We've had users complain of slowness of a HyperV running on a HP ProLiant DL380p Gen8 server. I can't see anything wrong with the HyperV itself, but the host server is showing strange issues.
The first thing I noticed is that one of the CPU threads is almost constantly pegged at 100% by System
Digging deeper with Process Explorer I can see that is is ntoskrnl.exe
that is that cause, but that is the system kernel, and so doesn't narrow it down by much:
Deeper still with Windows Performance Analyzer, the exact library in use is hal.dll
My thinking was this is either a driver or hardware issue, based on the components involved here. So I start with some hardware checks using HP's System Management Homepage. First thing I notice is one of the 4 memory modules is reporting "degraded". I get the bad module removed and boot back up, and everything looks fine initially. But about an hour later a different CPU thread is now pegged back at 100%.
Ok, so maybe it's a driver or different device issue. No errors showing in device manager, so I went through and disabled as many non-critical devices as I could - no change.
I also updated the drivers for the HP iLO as it didn't seem properly installed - no change.
At this point I contacted HP Enterprise support. They downloaded their Active Health System logs, but didn't find any issues. They noted that the memory installed wasn't official HP SmartMemory, so they may not be getting full diagnostics data.

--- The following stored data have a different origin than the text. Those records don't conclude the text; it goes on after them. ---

/-- A register file after a host write: the value at the register written, every other register as before. -/
theorem readReg_writeReg {r : Reg} (hr : r.hostWritable) (q : Reg) (v : Word) (s : State) :
    readReg q (writeReg r v s) = if q = r then v else readReg q s := by
  obtain rfl | rfl | ⟨i, rfl⟩ | ⟨i, rfl⟩ := hr
  · cases q <;> rfl
  · cases q <;> rfl
  · cases q with
    | h j => simp [readReg, writeReg, Vector.getElem_set, Fin.ext_iff, eq_comm]
    | _ => rfl
  · cases q with
    | blk j => simp [readReg, writeReg, Vector.getElem_set, Fin.ext_iff, eq_comm]
    | _ => rfl

/-- A host write to a writable register leaves BUSY, MSG, DBUF and PEND alone. -/
theorem writeReg_frame {r : Reg} (hr : r.hostWritable) (v : Word) (s : State) :
    (writeReg r v s).status = s.status ∧ (writeReg r v s).msg = s.msg ∧ (writeReg r v s).epoch = s.epoch ∧
      (writeReg r v s).dbuf = s.dbuf ∧ (writeReg r v s).pend = s.pend := by
  obtain rfl | rfl | ⟨i, rfl⟩ | ⟨i, rfl⟩ := hr <;> exact ⟨rfl, rfl, rfl, rfl, rfl⟩

/-- The reply to an access is no register. -/
theorem readReg_reply (q : Reg) (s : State) (r : Option Reply) : readReg q { s with reply := r } = readReg q s := by
  cases q <;> rfl

/-- Settles O45, by `readReg_writeReg` at the register written and at every other one. -/
theorem registerReadsBack : Obligations.RegisterReadsBack := by
  rintro s r v hb hr t rfl
  obtain ⟨hstatus, hmsg, hepoch, hdbuf, hpend⟩ := writeReg_frame hr v s
  rw [hostWrite_reg_idle hb]
  refine ⟨rfl, ?_, fun q hq => ?_, hmsg, hepoch, hdbuf, hpend⟩
  · rw [hostRead_reg_idle (by rw [hstatus]; exact hb), readReg_reply, readReg_writeReg hr, if_pos rfl]
  · rw [readReg_reply, readReg_writeReg hr, if_neg hq]

/-! ### The layout of STATUS -/

theorem statusBit_getLsbD (b : Bool) {i : Nat} (hi : i < 64) (j : Nat) :
    (statusBit b i).getLsbD j = (decide (j = i) && b) := by
  unfold statusBit
  by_cases hj : j = i
  · subst hj
    simp [hi]
  · rcases Nat.lt_or_gt_of_ne hj with hlt | hgt
    · simp [hj, hlt]
    · have : j - i ≠ 0 := by omega
      simp [hj, this]

/-- Every bit of STATUS (R39). -/
theorem Status.word_getLsbD (st : Status) (j : Nat) :
    st.word.getLsbD j =
      (decide (j = 0) && st.busy || decide (j = 1) && st.done || decide (j = 2) && st.cact ||
        decide (j = 3) && st.cmdovr || decide (j = 4) && st.wrovr || decide (8 ≤ j) && st.errcode.getLsbD (j - 8)) := by
  have herr : (st.errcode.setWidth 64 <<< 8 : Word).getLsbD j = (decide (8 ≤ j) && st.errcode.getLsbD (j - 8)) := by
    by_cases hj : j < 12
    · simp [show j < 64 by omega, ← decide_not]
    · simp [BitVec.getLsbD_of_ge st.errcode (j - 8) (by omega)]
  unfold Status.word
  simp only [BitVec.getLsbD_or, statusBit_getLsbD _ (show 0 < 64 by decide), statusBit_getLsbD _ (show 1 < 64 by decide),
    statusBit_getLsbD _ (show 2 < 64 by decide), statusBit_getLsbD _ (show 3 < 64 by decide),
    statusBit_getLsbD _ (show 4 < 64 by decide), herr]

/-- Above the five flags STATUS holds ERRCODE from bit 8 on, and nothing else. -/
theorem Status.word_getLsbD_of_ge (st : Status) {j : Nat} (hj : 5 ≤ j) :
    st.word.getLsbD j = (decide (8 ≤ j) && st.errcode.getLsbD (j - 8)) := by
  simp [Status.word_getLsbD, show j ≠ 0 by omega, show j ≠ 1 by omega, show j ≠ 2 by omega, show j ≠ 3 by omega,
    show j ≠ 4 by omega]

/-- Settles O52, bit by bit from `Status.word_getLsbD`. -/
theorem statusLayout : Obligations.StatusLayout := by
  intro st
  have hcode : st.word.extractLsb' 8 4 = st.errcode := by
    apply BitVec.eq_of_getLsbD_eq
    intro j hj
    rw [BitVec.getLsbD_extractLsb', st.word_getLsbD_of_ge (by omega)]
    simp [hj]
  have hreserved : st.word.extractLsb' 5 3 = 0 := by
    apply BitVec.eq_of_getLsbD_eq
    intro j hj
    rw [BitVec.getLsbD_extractLsb', st.word_getLsbD_of_ge (by omega), decide_eq_false (show ¬ 8 ≤ 5 + j by omega)]
    simp
  have hhigh : st.word.toNat < 2 ^ 12 := by
    apply Nat.lt_pow_two_of_testBit
    intro j hj
    rw [BitVec.testBit_toNat, st.word_getLsbD_of_ge (by omega), BitVec.getLsbD_of_ge _ _ (by omega), Bool.and_false]
  refine ⟨?_, ?_, ?_, ?_, ?_, ?_, ?_, hhigh⟩
  iterate 5
    · rw [Status.word_getLsbD]; simp
  · rw [← Nat.shiftRight_eq_div_pow, ← BitVec.extractLsb'_toNat, hcode]
  · rw [← Nat.shiftRight_eq_div_pow, ← BitVec.extractLsb'_toNat, hreserved]; rfl

/-! ### The state after reset -/

/-- Settles O55, by the definition of the reset state. -/
theorem resetValues : Obligations.ResetValues := by
  refine ⟨by decide, by decide, ?_, ?_, rfl, rfl, rfl, rfl, rfl, rfl, rfl, reset_capacity_toNat, by decide, rfl, ?_,
    fun _ => rfl⟩
  · intro i; exact Vector.getElem_replicate _
  · intro t; exact Vector.getElem_replicate _
  · intro j; exact Vector.getElem_replicate _

end Sys2Proof.Machine

/-! SUPPORT. The registers over one step (spec 10_state.md R31, R33, R36), and the outcome of a command that was started early
(assumption 5). -/

namespace Sys2Proof.Machine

Shortly after the call I saw that another memory module was now degraded
. This wasn't there 5 minutes ago when on the phone with HP:
The iLO was reporting specifically that the module had "Exceeded the corrected memory error threshold":
Now, I could pull this new faulty module, but then the server would be down to 32GB and could be weeks before replacements arrive. And I would imagine the odds of 2 modules being faulty are low, so I'm thinking something else is to blame here, possibly the motherboard?
This is where I am at, so any suggestions are welcome. Do I replace all the memory with HP SmartMemory? Is the motherboard faulty and the entire server need to be replaced?
Bear in mind that IT has no direct physical access to this server, any physical interaction is performed by local users under instruction from IT. So even a BIOS update would be a big ask, in case things go wrong. This is also a prod server, so downtime/reboots needs to be kept to a minimum.